After considering these factors and applying them to the facts of this case, we
find that the plaintiffs' allegation that OLOL failed to " properly maintain" the Cosgrove
Valve Retractor System used in Mr. Cook's surgery necessarily fails within the definition
of " malpractice" under the LMMA. The act alleged by the plaintiffs constitutes an
unintentional tort ... based on health care or professional services rendered, or which
should have been rendered, by a health care provider, to a patient ... in the training or
supervision of health care providers[.]" LSA- R. S. 40: 1231. 1A( 13).

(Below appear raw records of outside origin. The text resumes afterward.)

-- ==== Sys2Proof/Machine/Sessions.lean ====
section
/-! DEFINITION. MSU: head lines and availability (R78, R79), the reference zero (R80, R82), captures and evaluations (R84 to R86),
the closing of a session (R89 to R93), and the messages to the heads (R207). -/

namespace Sys2Proof.Machine

/-! ### Messages to the heads -/

/-- Outcome codes of RESULT (R207). -/
def Verdict.code (v : Verdict) : Nat :=
  match v with
  | .pass => 1
  | .adjust => 2
  | .reject => 3
  | .unstable => 4
  | .drift => 5
  | .range => 6

/-- The type of the session's instance, 0 for none. -/
def State.sessionType (s : State) (h : HeadId) : Nat :=
  match (s.head h).session with
  | some x =>
    match x.kind with
    | .measure tool _ _ => ((s.tool tool).map (·.type)).getD 0
    | .zero => 0
  | none => 0

/-- The body of SESSION_STATE (R207); where it shows IDLE, the window start is 0 (log entry 73, the model's choice). -/
def State.sessionStateBody (s : State) (h : HeadId) : List Byte :=
  let r := s.head h
  let valid := r.zeroValid s.tick
  match r.session with
  | none => bytesOf 1 (headCode h) ++ List.replicate 9 0 ++ bytesOf 1 valid.toNat
  | some x =>
    bytesOf 1 (headCode h) ++
    bytesOf 1 (match x.kind with
      | .measure _ _ _ => 1
      | .zero => 2) ++
    bytesOf 1 (match x.state with
      | .capturing => 1
      | .awaitAdjust => 2
      | .evaluated => 3) ++
    bytesOf 2 (match x.kind with
      | .measure tool _ _ => tool
      | .zero => 0) ++
    bytesOf 2 (s.sessionType h) ++ bytesOf 1 x.captures.length ++ bytesOf 1 (x.inView r.settings.n).length ++
    bytesOf 1 x.windowStart ++ bytesOf 1 valid.toNat

/-- MSU sends the head a SESSION_STATE (R77). -/
def State.sendSession (s : State) (h : HeadId) : State := s.sendHead h (headFrame 0x11 (s.sessionStateBody h))

/-- The body of RESULT (R207); an UNSTABLE one carries 0 in every value field. -/
def resultBody (h : HeadId) (outcome : Nat) (length radius : Int) (runout : Nat) (dL dR : Int) (spindle agreeing : Nat)
    (limited : Bool) : List Byte :=
  bytesOf 1 (headCode h) ++ bytesOf 1 outcome ++ bytesOfInt 4 length ++ bytesOfInt 4 radius ++ bytesOf 3 runout ++
  bytesOfInt 3 dL ++ bytesOfInt 3 dR ++ bytesOf 2 spindle ++ bytesOf 1 agreeing ++ [flagByte [limited]]

/-- MSU sends the head the RESULT of an evaluation (R86). -/
def State.sendResult (s : State) (h : HeadId) (r : Result) : State :=
  s.sendHead h (headFrame 0x12 (match r.values with
    | some v =>
      resultBody h r.verdict.code v.length v.radius v.runout v.dL v.dR v.spindle v.agreeing.length v.thermalLimited
    | none => resultBody h r.verdict.code 0 0 0 0 0 0 0 false))

/-! ### The reference zero -/

/-- Why a zero that has stopped being valid did so (R80). -/
def Head.lapseReason (r : Head) (tick : Nat) : ZeroReason :=
  match r.zero with
  | none => .removed
  | some _ => if r.ageOk tick then .temperature else .age

/-- MSU tests validity and reports a change; `cause` is the reason for a zero that becomes valid (R80, log entry 15). -/
def State.testZero (s : State) (h : HeadId) (cause : ZeroReason) : State :=
  let r := s.head h
  let valid := r.zeroValid s.tick
  if valid = r.zeroOk then s
  else
    (s.setHead h { r with zeroOk := valid }).report (.zeroState h valid (if valid then cause else r.lapseReason s.tick))

/-- The last scale temperature is set and validity tested (R78, R80); a SESSION_STATE of the same message follows it and shows the
validity found (log entry 87, the model's choice). -/
def State.setScaleTemp (s : State) (h : HeadId) (t : Int) : State :=
  (s.setHead h { s.head h with scaleTemp := some t }).testZero h .temperature

/-! ### Closing sessions -/

/-- The session record returns to IDLE and the head is told (R93). -/
def State.idleSession (s : State) (h : HeadId) : State := (s.setHead h { s.head h with session := none }).sendSession h

/-- The end of a MEASURE session (R93): the transition, CLOSED, IDLE, then what PSC and ISC do. -/
def State.closeMeasure (s : State) (h : HeadId) (x : Session) (n : Nat) (cause : CloseCause) (acted : Option Verdict)
    (m : Move) (also : InstRec → InstRec) : State :=
  match s.tool n with
  | none => s.idleSession h
  | some r =>
    let s := s.transition n r m also
    let after := r.moved m
    let s := s.report (.closed x.handle h n cause acted after.custody after.loc)
    ((s.idleSession h).settleMarks n).announce n

/-- Where a session without a PASS or REJECT sends its instance (R91). -/
def State.noVerdictMove (s : State) (n : Nat) (entry : Custody) (entryCause : Option QCause) : Move :=
  let i := s.tool n
  let stands := match entry, entryCause with
    | .ready, _ => true
    | .quarantine, some .typeHold => (i.bind (·.meas)).isSome
    | _, _ => false
  let held := (i.map (fun r => s.typeHeld r.type)).getD false
  { cause := .measureEnd, custody := if stands && !held then .staged else .unmeasured, loc := .bench }

/-- The session closes without acting on a verdict: ABORT or HEAD_LOSS (R79, R92). -/
def State.abandonSession (s : State) (h : HeadId) (cause : CloseCause) : State :=
  match (s.head h).session with
  | none => s
  | some x =>
    match x.kind with
    | .measure n entry entryCause => s.closeMeasure h x n cause none (s.noVerdictMove n entry entryCause) id
    | .zero =>
      (s.idleSession h).report (.closedZero x.handle h (match cause with
        | .headLoss => .headLoss
        | _ => .abort))

/-- The verdict a session holds (R89). -/
def Session.held (x : Session) : Option Verdict := x.result.map (·.verdict)

/-- The transition of MEASURE_END by the verdict held (R89 to R91), with its other field changes (R10). -/
def State.endMove (s : State) (h : HeadId) (x : Session) (n : Nat) (entry : Custody) (entryCause : Option QCause) :
    Move × (InstRec → InstRec) :=
  match x.result with
  | some ⟨.pass, time, some v⟩ =>
    let held := ((s.tool n).map (fun r => s.typeHeld r.type)).getD false
    ({ cause := .measureEnd, custody := if held then .quarantine else .staged, loc := .bench,
       qcause := if held then some .typeHold else none },
     fun r => { r with
       meas := some { length := v.length, radius := v.radius, runout := v.runout, time := time, head := h,
                      thermalLimited := v.thermalLimited }
       generation := min (r.generation + 1) 65535 })
  | some ⟨.reject, _, _⟩ =>
    ({ cause := .measureEnd, custody := .quarantine, loc := .bench, qcause := some .reject }, fun r => { r with meas := none })
  | _ => (s.noVerdictMove n entry entryCause, id)

/-! ### Availability -/

/-- A change of availability is reported, and a head that has become unavailable loses its session (R78, R79). -/
def State.testAvailable (s : State) (h : HeadId) (before : Bool) : State :=
  let r := s.head h
  if r.available = before then s
  else
    let s := s.report (.headState h r.available r.reason)
    if r.available then s else s.abandonSession h .headLoss

/-- A HEAD_STATUS is taken (R78). The spec orders neither HEAD_STATE and ZERO_STATE, where HEAD_STATE goes first (log entry 63), nor
the new temperature and the SESSION_STATE of a line become READY, which shows the zero's validity as the new temperature leaves it (log
entry 87): both are the model's choice. -/
def State.takeStatus (s : State) (h : HeadId) (ready : Bool) (temp : Int) : State :=
  let r := s.head h
  let s := s.setHead h { r with line := if ready then .ready else .fault, lastFrame := some s.tick }
  let s := s.testAvailable h r.available
  if ready then
    let s := s.setScaleTemp h temp
    if r.line = .ready then s else s.sendSession h
  else s

/-- 2 s have passed since the last framed message of a head that is not SILENT (R78). -/
def State.silenceDue (s : State) (h : HeadId) : Bool :=
  let r := s.head h
  r.line != .silent &&
  (match r.lastFrame with
   | some t => decide (t + 2000 ≤ s.tick)
   | none => false)

/-- The line state becomes SILENT, where 2 s have passed (R78). -/
def State.fireSilence (s : State) (h : HeadId) : State :=
  if s.silenceDue h then
    let r := s.head h
    (s.setHead h { r with line := .silent }).testAvailable h r.available
  else s

/-- The tick count has passed the end of the zero's life since the zero was last tested (R80, log entry 15). -/
def State.lapseDue (s : State) (h : HeadId) : Bool := (s.head h).zeroOk && !(s.head h).ageOk s.tick

/-- The zero lapses by age, where it has (R80). -/
def State.fireLapse (s : State) (h : HeadId) : State := if s.lapseDue h then s.testZero h .age else s

/-! ### Captures -/

/-- The session of a head is rewritten. -/
def State.setSession (s : State) (h : HeadId) (x : Session) : State := s.setHead h { s.head h with session := some x }

/-- A ZERO session reaches agreement: the zero, RESULT, IDLE, CLOSED, then validity (R82, R105). -/
def State.setZero (s : State) (h : HeadId) (x : Session) (cs : List (Nat × Capture)) (temp : Int) : State :=
  let z := meanOf (cs.map (fun e => e.2.z))
  let m := meanOf (cs.map (fun e => e.2.x))
  let zero : Zero := { z := z, x := m, time := s.now, tick := s.tick, temp := temp }
  let s := s.setHead h { s.head h with zero := some zero }
  let s := s.sendHead h (headFrame 0x12 (resultBody h 7 z m 0 0 0 0 cs.length false))
  ((s.idleSession h).report (.closedZero x.handle h (.zeroSet zero))).testZero h .set

/-- A MEASURE session reaches agreement: result, state and window, RESULT, SESSION_STATE, VERDICT (R86, R112). -/
def State.judge (s : State) (h : HeadId) (x : Session) (tool : Nat) (cs : List (Nat × Capture)) : State :=
  match s.tool tool with
  | none => s
  | some i =>
    match s.type i.type with
    | none => s
    | some t =>
      let r := s.head h
      let v := evaluate r.settings ((r.zero.map (·.z)).getD 0) ((r.zero.map (·.x)).getD 0) t i.marks cs
      let verdict := verdictOf (r.zeroValid s.tick) t v
      let result : Result := { verdict := verdict, time := s.now, values := some v }
      let x := { x with
        result := some result
        state := if verdict = .adjust then .awaitAdjust else .evaluated
        windowStart := if verdict = .adjust then x.captures.length + 1 else x.windowStart }
      let s := ((s.setSession h x).sendResult h result).sendSession h
      s.report (.verdict x.handle h tool i.type result)

/-- A 33rd capture arrives (R82, R85). In a ZERO session RESULT goes to the head before the SESSION_STATE that shows IDLE, which the
spec does not order (log entry 88, the model's choice). -/
def State.captureLimit (s : State) (h : HeadId) (x : Session) : State :=
  let result : Result := { verdict := .unstable, time := s.now, values := none }
  match x.kind with
  | .measure tool _ _ =>
    let x := { x with result := some result, state := .evaluated }
    let s := ((s.setSession h x).sendResult h result).sendSession h
    s.report (.verdict x.handle h tool (s.sessionType h) result)
  | .zero => ((s.sendResult h result).idleSession h).report (.closedZero x.handle h .unstable)

/-- A capture is stored and agreement tried (R84). -/
def State.storeCapture (s : State) (h : HeadId) (x : Session) (c : Capture) : State :=
  let x := { x with captures := x.captures ++ [c] }
  let s := (s.setSession h x).sendSession h
  match x.agreement (s.head h).settings with
  | none => s
  | some cs =>
    match x.kind with
    | .measure tool _ _ => s.judge h x tool cs
    | .zero => s.setZero h x cs c.scaleTemp

/-- A CAPTURE is taken (R78, R84). ZERO_STATE before what the session reports (log entry 64), and every SESSION_STATE after the
scale temperature is set (log entry 87), are the model's choice. -/
def State.takeCapture (s : State) (h : HeadId) (z x : BitVec 24) (spindle scaleTemp toolTemp : BitVec 16) (flags : Byte) :
    State :=
  let r := s.head h
  let s := s.setHead h { r with lastFrame := some s.tick }
  match r.line with
  | .silent => s
  | .fault => s
  | .ready =>
    let s := s.setScaleTemp h scaleTemp.toInt
    match r.session with
    | none => s.sendSession h
    | some q =>
      match q.state with
      | .evaluated => s.sendSession h
      | _ =>
        if q.captures.length < 32 then s.storeCapture h q (r.takeCapture z x spindle scaleTemp toolTemp flags)
        else s.captureLimit h q

end Sys2Proof.Machine
end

Having decided that the plaintiffs' claim against OLOL falls within the ambit of
the LMMA to the exclusion of the codal articles regarding interruption of prescription
and relation -back principles, we next determine whether the plaintiffs' claim is
prescribed. Similar to Cook 1, the plaintiffs' claim against OLOL was filed nearly six
years after the July 20, 2012 surgery. Prescription was evident on the face of the
pleadings, and the plaintiffs failed to present evidence to show that the action was not
prescribed. Therefore, the plaintiffs' claim against OLOL is prescribed according to the
prescriptive periods set forth for medical malpractice actions in LSA- R. S. 9: 5628A, and
12 we find no error by the trial court in sustaining OLOL's exception of prescription. 16 Further, considering the above, we deny as moot the answer to the appeal filed by the plaintiffs on behalf of Dr. Rigby and LAMMTCO.
CONCLUSION
For these reasons, we affirm the July 23, 2019 judgment of the trial court,
which sustained OLOL's exception of prescription and dismissed the claims of the
plaintiffs. Additionally, the answer to the appeal is denied. All costs of this appeal are
assessed to plaintiffs, William Cook and Renee Soileau.
JUDGMENT AFFIRMED; ANSWER TO APPEAL DENIED.
16 Additionally, we need not address the January 31, 2019 judgment of the trial court, which sustained OLOL's exception of prematurity, as the plaintiffs' claim against OLOL is prescribed.